|
.. Как я не хотела сюда ехать... Я ненавижу этот твой остров.
- Ты не хотела ехать?.. Но кто орал на меня, что надо остаться еще на год? И еще на год...
Она будто не слышала его. Она, наверное, и правда, не слышала, она никогда не слышала его.
- В кого ты меня превратил? Ведь это ты - ты! - сделал так... невыносимую обстановку создал... твои фокусы... Столько лет прожить в халабуде, на что-то надеяться, а теперь... Ведь все, жизни больше нет. Просто нет. Я старая и нищая... - Она надрывно засмеялась, сотрясаясь телом, полные плечи ее тряслись, и Бессонову было неприятно видеть это мелкое трясение разъевшегося тела под тонким халатиком, не способном скрыть амплитуды мяса и жиров. Она же еще и плакала - смеялась, а слезы перекатывались через край на огненные полные щеки.
Сзади Бессонова тихо шелестела соседка, он слышал одышечное сипение. Горькая досада поднялась бледностью на его лицо, он хотел бы многое сказать жене в ответ, но только холодно выдавил:
- Пойду уцелевшее барахло в сарай перенесу, иначе ты совсем рехнешься...

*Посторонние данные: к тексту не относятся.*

-- ==== Sys2Proof/Machine/GalleryFrames.lean ====
section
/-! DEFINITION. Frames, gates and snapshots from the Gallery: EMIT, PATCH, GATE and SNAP (R158 to
R162). -/

namespace Sys2Proof.Machine

/-- Size of an emission buffer in bytes (Table 4-1). -/
def emissionSize : Nat := 36864

/-- Bytes in an emission buffer: those of cells that the emission path has moved are free again, and a frame of a former run
takes none (R134). -/
def emisUsed (l : List EFrame) : Nat := (l.map (fun f => if f.old then 0 else f.bytes.length - 144 * f.moved)).sum

/-- First data-store word and LEN of a directory entry (Table 5-7). -/
def dirFirst (w : Word) : Nat := fieldOf w 0 14

/-- LEN of a directory entry. -/
def dirLen (w : Word) : Nat := fieldOf w 14 14

/-- The frame bytes of a template: eight per word in bits [63:0], the first in [63:56] (R158). -/
def Engine.template (x : Engine) (first len : Nat) : List Byte :=
  ((List.range (ceilDiv len 8)).flatMap (fun k => bytesBE ((x.load (first + k)).toNat % 2 ^ 64) 8)).take len

/-- Write a flag SF (R142) and go on. -/
def putSf (e : Fin 16) (sf : BitVec 3) (ok : Bool) (cost : Nat) (b : Block) : Act :=
  .go (b.mapE e (fun x => x.wf sf ok)) cost 0 (!ok)

/-- A frame released to the emission path joins the digest (R511). -/
def Block.digFrame (b : Block) (n : Nat) (fr : EFrame) : Block :=
  b.digEngine n (Config.digestHead fr.port fr.cls fr.sch ++ fr.bytes)

/-- EMIT (0x80). The copy begins after 8 ticks; a word that hardware writes before it is read joins the frame
(`Engine.hwStore`). -/
def execEmit (e : Fin 16) (f : FormD) (u : Upset) (s : State) : Host.Outcome State Fault Refusal :=
  runD .emit e f u (fun b =>
    let x := b.eng[e]
    match x.dir[f.sel.toNat]? with
    | none => .trap 7
    | some w =>
      let len := dirLen w
      let i := f.imm.toNat
      let hold := i / 2 ^ 10 % 2 == 1
      let slot := i / 2 ^ 11 % 4
      let ok := decide (emisUsed x.emis + len ≤ emissionSize) &&
        !(hold && x.emis.any (fun g => g.hold == some slot))
      let fr : EFrame := { bytes := x.template (dirFirst w) len, port := i % 64, cls := i / 64 % 8
                           sch := i / 2 ^ 9 % 2 == 1, hold := if hold then some slot else none
                           cycle := b.cyc.count, moved := 0, rel := b.tm.phys + (8 + ceilDiv len 16) * tick
                           src := dirFirst w, copyAt := b.tm.phys + 8 * tick, old := false }
      let b1 := if ok then (b.mapE e (fun y => { y with emis := y.emis ++ [fr] })).engEvent e 8 len else b
      let b1 := if ok && !hold then b1.digFrame e fr else b1
      putSf e f.sf ok (8 + ceilDiv len 16) b1) s

/-- Overwrite bytes of a list from position `k` on. -/
def overwrite : List Byte → Nat → List Byte → List Byte
  | l, _, [] => l
  | l, k, v :: r => overwrite (l.set k v) (k + 1) r

/-- The bytes that PATCH writes (R159): FMT 0 the low bytes of RA, FMT 1 binary32, FMT 2 binary16. -/
def patchBytes (fmt width : Nat) (v : Word) : List Byte :=
  if fmt == 0 then bytesBE v.toNat width
  else if fmt == 1 then bytesBE (toF32 (sval v) (-32)) 4
  else bytesBE (toF16 (sval v) (-32) false) 2

/-- The next cycle boundary that is due, in ns of the time scale. -/
def Block.nextBoundary (b : Block) : Option Nat :=
  if b.cyc.inProg then some b.cyc.next else b.cyc.firstAt

/-- A cycle boundary falls before the end of an instruction of `ticks` ticks that begins now. -/
def Block.boundaryWithin (b : Block) (ticks : Nat) : Bool :=
  match b.nextBoundary with
  | some t => decide (t * nsUnit < b.tm.lt + ticks * nsUnit)
  | none => false

/-- PATCH (0x81). -/
def execPatch (e : Fin 16) (f : FormD) (u : Upset) (s : State) : Host.Outcome State Fault Refusal :=
  runD .patch e f u (fun b =>
    let x := b.eng[e]
    let i := f.imm.toNat
    let off := i % 2 ^ 14
    let width := i / 2 ^ 14 % 16
    let rel := i / 2 ^ 20 % 2 == 1
    let slot := i / 2 ^ 21 % 4
    match x.emis.find? (fun g => g.hold == some slot) with
    | none => putSf e f.sf false 3 b
    | some g =>
      if width ≠ 0 ∧ g.bytes.length < off + width then .trap 7
      else if b.boundaryWithin 3 then putSf e f.sf false 3 b
      else
        let v := patchBytes (i / 2 ^ 18 % 4) width (x.rd f.ra)
        let upd := fun (y : EFrame) =>
          if y.hold == some slot then
            { y with bytes := overwrite y.bytes off v, hold := if rel then none else y.hold, rel := b.tm.phys + 3 * tick }
          else y
        let after := if rel then x.emis.filter (fun z => z.hold != some slot) ++ [upd g] else x.emis.map upd
        let b1 := b.mapE e (fun y => { y with emis := after })
        putSf e f.sf true 3 (if rel then b1.digFrame e (upd g) else b1)) s

/-- GATE (0x82): the mask is IMM, or RA[31:0] with REG; a user image must stay in its port mask. -/
def execGate (e : Fin 16) (f : FormD) (u : Upset) (s : State) : Host.Outcome State Fault Refusal :=
  runD .gate e f u (fun b =>
    let mask := if f.sel.getLsbD 1 then (b.eng[e].rd f.ra).toNat % 2 ^ 32 else f.imm.toNat
    if !b.priv e && Nat.land mask (2 ^ 32 - 1 - b.get (GAL_PMASK_MASK e)) != 0 then .trap 2
    else
      let tick := (b.tm.phys - b.pair.trigAt) / nsUnit
      .go ((b.gates (f.sel.getLsbD 0) mask).digEngine e (Config.digestGate mask (f.sel.getLsbD 0) tick)) 2 0 false) s

/-- SNAP (0x83). -/
def execSnap (e : Fin 16) (f : FormD) (u : Upset) (s : State) : Host.Outcome State Fault Refusal :=
  runD .snap e f u (fun b =>
    let r := b.armSnap (if f.sel.getLsbD 0 then none else some (b.eng[e].rd f.ra)) e
    putSf e f.sf r.2 4 r.1) s

end Sys2Proof.Machine
end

Народ расходился с пожарища, бегали вокруг мальчишки да топтались несколько взрослых: кто-то и без хозяев носил уцелевшие вещи в сарай, двое баграми растаскивали обгоревшие головни и Никитюк старательно поливал из брандспойта густо и зловонно дымившее черное месиво. Бессонов увидел Таню Сысоеву - там, где были заборчик и лавка возле калитки. Теперь и лавка, и низкий, недавно крашенный штакетник, отгораживающий пожарище, были нелепы и куцы.
Таня притащилась из медпункта, села на землю рядом с лавкой, подогнула под себя ноги в чужих больших башмаках и лежала головой на вытянутой по лавке руке. Была она в чужом подростковом пальтишке, голая рука по локоть высунулась из рукава, и Бессонов видел, что смотрит Таня вовсе не на людей и не на пожарище, а на свою руку перед глазами, шевелила тонкими пальцами, сжимала в кулачок, растопыривала и рассматривала ладонь изнутри и снаружи и вдруг подняла голову, протяжно, томительно посмотрела на Бессонова, и ему показалось, что она хочет сказать что-то. Но он не подошел к ней, отвернулся.
* * *
В необозримую тридцатипятилетнюю давность душа Тани Сысоевой прорезалась из небытия от случайной любви в Татарском квартале сахалинского города Оха. Обитатели пьяных охинских трущоб зачем-то выплеснули девочку из занемевших чресл на белый свет, и она прошмыгнула в жизнь как-то нечаянно, непрошено. Ее мать, махонькая и сутулая, с костлявыми плечиками, но с мучительным вздутым животом, скорченная от безысходной язвенной боли, могла вытаращиться в пьяную муть, всмотреться в девочку, прошлепать непослушным ртом: "Откуда чё взялось, ёшь твою, ходит, разговаривает..." - отвернуться и тут же забыть о девочке. Мать и дочь жили друг от друга побоку, смиренно и недокучливо. И повзрослевшей Тане мать снилась редко, являясь в ночные фантасмагории без лица или вовсе без тела: ее голова не вмещалась в сон либо все ночное видение затекало чем-то аморфным и
душным, - но это и была мать. После таких снов очнувшаяся Таня садилась среди ночи в постели и беспокойно думала сквозь духоту: "Чего хочет?.. Жива ли?.."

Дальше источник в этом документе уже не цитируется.